With the help of a well-crafted visual presentation, Dr. Burns explained the problems of time and distance that earlier civilizations such as the Greeks and Babylonians wanted to resolve. How big is the Universe? What are the objects visible in the night sky? Why are some objects fixed in place following a similar pattern night after night while other objects appear to wander?
In their quest to explain what is seen in the night sky, the Babylonians developed mathematical systems which remain with us today. They used the sexagesimal system (based on the number 60), and they handed down to us the degree as a unit for measuring angles and 360 (the number of degrees in a circle or full rotation). We have 60 seconds in a minute. And 60 minutes in an hour.
In his brief history of astronomy, Dr. Burns noted that our understanding of the size of the Universe changes as our abilities to understand the data we observe becomes clearer.
Issac Newton deduced laws of motion that applied to everything we see and do. For Newton, gravity works with every object exerting a force on another object. Albert Einstein’s theory of relativity extended and refined Newton’s view. Instead of exerting an attractive force, Einstein, in his theory of general relativity, theorized that each object curves the fabric of space and time around them, forming a sort of well that other objects — and even beams of light — fall into. So Light travels in a straight line but spacetime bends with the mass of objects. When data obtained from a solar eclipse in 1919 showed that light from stars was bent by the sun’s mass, almost overnight Einstein became the world’s most famous scientist.
Then, Edwin Hubble, through careful observations of the heavens using the Mount Wilson telescope in California, from 1919 to 1929, determined that the Universe was bigger than the Milky Way galaxy. He deduced that there were many galaxies beyond the Milky Way and that the Universe is expanding at a constant rate. Again, the data proved Hubble to be correct in his predictions.

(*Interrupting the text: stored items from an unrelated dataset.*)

-- Ntc

@[simp] theorem Chip.setNtc_now (c : Chip) (i : Nat) (v : Ntc) : (c.setNtc i v).now = c.now := rfl
@[simp] theorem Chip.setNtc_free (c : Chip) (i : Nat) (v : Ntc) : (c.setNtc i v).free = c.free := rfl
@[simp] theorem Chip.setNtc_sys (c : Chip) (i : Nat) (v : Ntc) : (c.setNtc i v).sys = c.sys := rfl
@[simp] theorem Chip.setNtc_mt (c : Chip) (i : Nat) (v : Ntc) : (c.setNtc i v).mt = c.mt := rfl
@[simp] theorem Chip.setNtc_ring0 (c : Chip) (i : Nat) (v : Ntc) : (c.setNtc i v).ring0 = c.ring0 := rfl
@[simp] theorem Chip.setNtc_ring1 (c : Chip) (i : Nat) (v : Ntc) : (c.setNtc i v).ring1 = c.ring1 := rfl
@[simp] theorem Chip.setNtc_arb (c : Chip) (i : Nat) (v : Ntc) : (c.setNtc i v).arb = c.arb := rfl
@[simp] theorem Chip.setNtc_jobs (c : Chip) (i : Nat) (v : Ntc) : (c.setNtc i v).jobs = c.jobs := rfl
@[simp] theorem Chip.setNtc_nextJob (c : Chip) (i : Nat) (v : Ntc) : (c.setNtc i v).nextJob = c.nextJob := rfl
@[simp] theorem Chip.setNtc_yards (c : Chip) (i : Nat) (v : Ntc) : (c.setNtc i v).yards = c.yards := rfl
@[simp] theorem Chip.setNtc_feeds (c : Chip) (i : Nat) (v : Ntc) : (c.setNtc i v).feeds = c.feeds := rfl
@[simp] theorem Chip.setNtc_budget (c : Chip) (i : Nat) (v : Ntc) : (c.setNtc i v).budget = c.budget := rfl
@[simp] theorem Chip.setNtc_safes (c : Chip) (i : Nat) (v : Ntc) : (c.setNtc i v).safes = c.safes := rfl
@[simp] theorem Chip.setNtc_img (c : Chip) (i : Nat) (v : Ntc) : (c.setNtc i v).img = c.img := rfl
@[simp] theorem Chip.setNtc_copy (c : Chip) (i : Nat) (v : Ntc) : (c.setNtc i v).copy = c.copy := rfl
@[simp] theorem Chip.setNtc_curves (c : Chip) (i : Nat) (v : Ntc) : (c.setNtc i v).curves = c.curves := rfl
@[simp] theorem Chip.setNtc_cross (c : Chip) (i : Nat) (v : Ntc) : (c.setNtc i v).cross = c.cross := rfl
@[simp] theorem Chip.setNtc_seqs (c : Chip) (i : Nat) (v : Ntc) : (c.setNtc i v).seqs = c.seqs := rfl
@[simp] theorem Chip.setNtc_ports (c : Chip) (i : Nat) (v : Ntc) : (c.setNtc i v).ports = c.ports := rfl
@[simp] theorem Chip.setNtc_latches (c : Chip) (i : Nat) (v : Ntc) : (c.setNtc i v).latches = c.latches := rfl
@[simp] theorem Chip.setNtc_timers (c : Chip) (i : Nat) (v : Ntc) : (c.setNtc i v).timers = c.timers := rfl
@[simp] theorem Chip.setNtc_gstart (c : Chip) (i : Nat) (v : Ntc) : (c.setNtc i v).gstart = c.gstart := rfl
@[simp] theorem Chip.setNtc_segs (c : Chip) (i : Nat) (v : Ntc) : (c.setNtc i v).segs = c.segs := rfl
@[simp] theorem Chip.setNtc_cans (c : Chip) (i : Nat) (v : Ntc) : (c.setNtc i v).cans = c.cans := rfl
@[simp] theorem Chip.setNtc_lins (c : Chip) (i : Nat) (v : Ntc) : (c.setNtc i v).lins = c.lins := rfl
@[simp] theorem Chip.setNtc_t1ss (c : Chip) (i : Nat) (v : Ntc) : (c.setNtc i v).t1ss = c.t1ss := rfl
@[simp] theorem Chip.setNtc_bbs (c : Chip) (i : Nat) (v : Ntc) : (c.setNtc i v).bbs = c.bbs := rfl
@[simp] theorem Chip.setNtc_hostPort (c : Chip) (i : Nat) (v : Ntc) : (c.setNtc i v).hostPort = c.hostPort := rfl
@[simp] theorem Chip.setNtc_net (c : Chip) (i : Nat) (v : Ntc) : (c.setNtc i v).net = c.net := rfl
@[simp] theorem Chip.setNtc_acc (c : Chip) (i : Nat) (v : Ntc) : (c.setNtc i v).acc = c.acc := rfl
@[simp] theorem Chip.setNtc_upd (c : Chip) (i : Nat) (v : Ntc) : (c.setNtc i v).upd = c.upd := rfl
@[simp] theorem Chip.setNtc_age (c : Chip) (i : Nat) (v : Ntc) : (c.setNtc i v).age = c.age := rfl
@[simp] theorem Chip.setNtc_out (c : Chip) (i : Nat) (v : Ntc) : (c.setNtc i v).out = c.out := rfl
@[simp] theorem Chip.setNtc_same (c : Chip) (i : Nat) (v : Ntc) (j : Nat) : (c.setNtc i v).ntc j = if i = j then v else c.ntc j := UMap.get_put _ _ _ _ _
@[simp] theorem Chip.setNtc_twice (c : Chip) (i : Nat) (v : Ntc) (w : Ntc) : (c.setNtc i v).setNtc i w = c.setNtc i w := by
  simp [Chip.setNtc]
@[simp] theorem Chip.setNtc_stall (c : Chip) (i : Nat) (v : Ntc) (j : Nat) : (c.setNtc i v).stall j = c.stall j := rfl
@[simp] theorem Chip.setNtc_row (c : Chip) (i : Nat) (v : Ntc) (j : Nat) : (c.setNtc i v).row j = c.row j := rfl
@[simp] theorem Chip.setNtc_valve (c : Chip) (i : Nat) (v : Ntc) (j : Nat) : (c.setNtc i v).valve j = c.valve j := rfl
@[simp] theorem Chip.setNtc_vg (c : Chip) (i : Nat) (v : Ntc) (j : Nat) : (c.setNtc i v).vg j = c.vg j := rfl
@[simp] theorem Chip.setNtc_loop (c : Chip) (i : Nat) (v : Ntc) (j : Nat) : (c.setNtc i v).loop j = c.loop j := rfl
@[simp] theorem Chip.setNtc_boost (c : Chip) (i : Nat) (v : Ntc) (j : Nat) : (c.setNtc i v).boost j = c.boost j := rfl
@[simp] theorem Chip.setNtc_sink (c : Chip) (i : Nat) (v : Ntc) (j : Nat) : (c.setNtc i v).sink j = c.sink j := rfl
@[simp] theorem Chip.setNtc_si (c : Chip) (i : Nat) (v : Ntc) (j : Nat) : (c.setNtc i v).si j = c.si j := rfl
@[simp] theorem Chip.setNtc_ain (c : Chip) (i : Nat) (v : Ntc) (j : Nat) : (c.setNtc i v).ain j = c.ain j := rfl
@[simp] theorem Chip.setNtc_dout (c : Chip) (i : Nat) (v : Ntc) (j : Nat) : (c.setNtc i v).dout j = c.dout j := rfl
@[simp] theorem Chip.setNtc_yard (c : Chip) (i : Nat) (v : Ntc) (j : Nat) : (c.setNtc i v).yard j = c.yard j := rfl
@[simp] theorem Chip.setNtc_feed (c : Chip) (i : Nat) (v : Ntc) (j : Nat) : (c.setNtc i v).feed j = c.feed j := rfl
@[simp] theorem Chip.setNtc_safe (c : Chip) (i : Nat) (v : Ntc) (j : Nat) : (c.setNtc i v).safe j = c.safe j := rfl
@[simp] theorem Chip.setNtc_port (c : Chip) (i : Nat) (v : Ntc) (j : Nat) : (c.setNtc i v).port j = c.port j := rfl
@[simp] theorem Chip.setNtc_timer (c : Chip) (i : Nat) (v : Ntc) (j : Nat) : (c.setNtc i v).timer j = c.timer j := rfl
@[simp] theorem Chip.setNtc_seg (c : Chip) (i : Nat) (v : Ntc) (j : Nat) : (c.setNtc i v).seg j = c.seg j := rfl
@[simp] theorem Chip.setNtc_can (c : Chip) (i : Nat) (v : Ntc) (j : Nat) : (c.setNtc i v).can j = c.can j := rfl
@[simp] theorem Chip.setNtc_lin (c : Chip) (i : Nat) (v : Ntc) (j : Nat) : (c.setNtc i v).lin j = c.lin j := rfl
@[simp] theorem Chip.setNtc_t1s (c : Chip) (i : Nat) (v : Ntc) (j : Nat) : (c.setNtc i v).t1s j = c.t1s j := rfl
@[simp] theorem Chip.setNtc_bb (c : Chip) (i : Nat) (v : Ntc) (j : Nat) : (c.setNtc i v).bb j = c.bb j := rfl
@[simp] theorem Chip.setNtc_ring (c : Chip) (i : Nat) (v : Ntc) (pf : Nat) : (c.setNtc i v).ring pf = c.ring pf := rfl
@[simp] theorem Chip.setNtc_halt_mx (c : Chip) (i : Nat) (v : Ntc) : (c.setNtc i v).halt.mx = c.halt.mx := rfl
@[simp] theorem Chip.setNtc_halt_ovCut (c : Chip) (i : Nat) (v : Ntc) : (c.setNtc i v).halt.ovCut = c.halt.ovCut := rfl
@[simp] theorem Chip.setNtc_halt_curves (c : Chip) (i : Nat) (v : Ntc) : (c.setNtc i v).halt.curves = c.halt.curves := rfl
@[simp] theorem Chip.setNtc_halt_encs (c : Chip) (i : Nat) (v : Ntc) : (c.setNtc i v).halt.encs = c.halt.encs := rfl
@[simp] theorem Chip.setNtc_halt_encLv (c : Chip) (i : Nat) (v : Ntc) : (c.setNtc i v).halt.encLv = c.halt.encLv := rfl
@[simp] theorem Chip.setNtc_halt_snaps (c : Chip) (i : Nat) (v : Ntc) : (c.setNtc i v).halt.snaps = c.halt.snaps := rfl
@[simp] theorem Chip.modNtc_eq (c : Chip) (i : Nat) (f : Ntc → Ntc) : c.modNtc i f = c.setNtc i (f (c.ntc i)) := rfl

So the Universe is expanding? Yes, but the scientific community in the 1990s thought that the gravitational attraction of all the matter in the Universe would slow down this expansion that began 13 billion years ago with the primordial Big Bang. Instead, the data showed a different picture, a Universe whose expansion was accelerating. How is this possible? Dark energy and dark matter are two reasons.
Normal matter consists of the atoms that make up stars, planets, human beings, and every other visible object in the Universe. But this normal matter almost certainly accounts for the smallest proportion of the Universe, less than 5%.
The more astronomers observe the Universe, the more matter is needed to explain the data. This matter could not be made of normal atoms or there would be more stars and galaxies to be seen. Instead, they coined the term ‘dark matter’ for this peculiar substance precisely because it escapes our detection.
At present, even though many experiments are underway to detect dark matter particles, none have been successful. Nevertheless, astronomers still believe that approximately 25% of the Universe may consist of dark matter.
Dark energy is the latest addition to the contents of the Universe. Originally, Albert Einstein introduced the idea of ‘cosmic energy’ in his theory of general relativity to help explain why the Universe was not expanding or contracting in size. He and most of the scientific community at the time believed that the Universe was static. So, Einstein added a cosmological constant to his general relativity equation. All of this, before Hubble’s data, demonstrated that the Universe is expanding. The expanding Universe did not need a ‘cosmological constant’ as Einstein had called his energy. It is now thought that dark energy comprises 70% of the Universe.
Dr. Burns said that in 2019, astronomers using the Event Horizon Telescope (EHT) — an international collaboration that networked eight ground-based radio telescopes into a single Earth-size dish — captured an image of the Milky Way’s central black hole for the first time.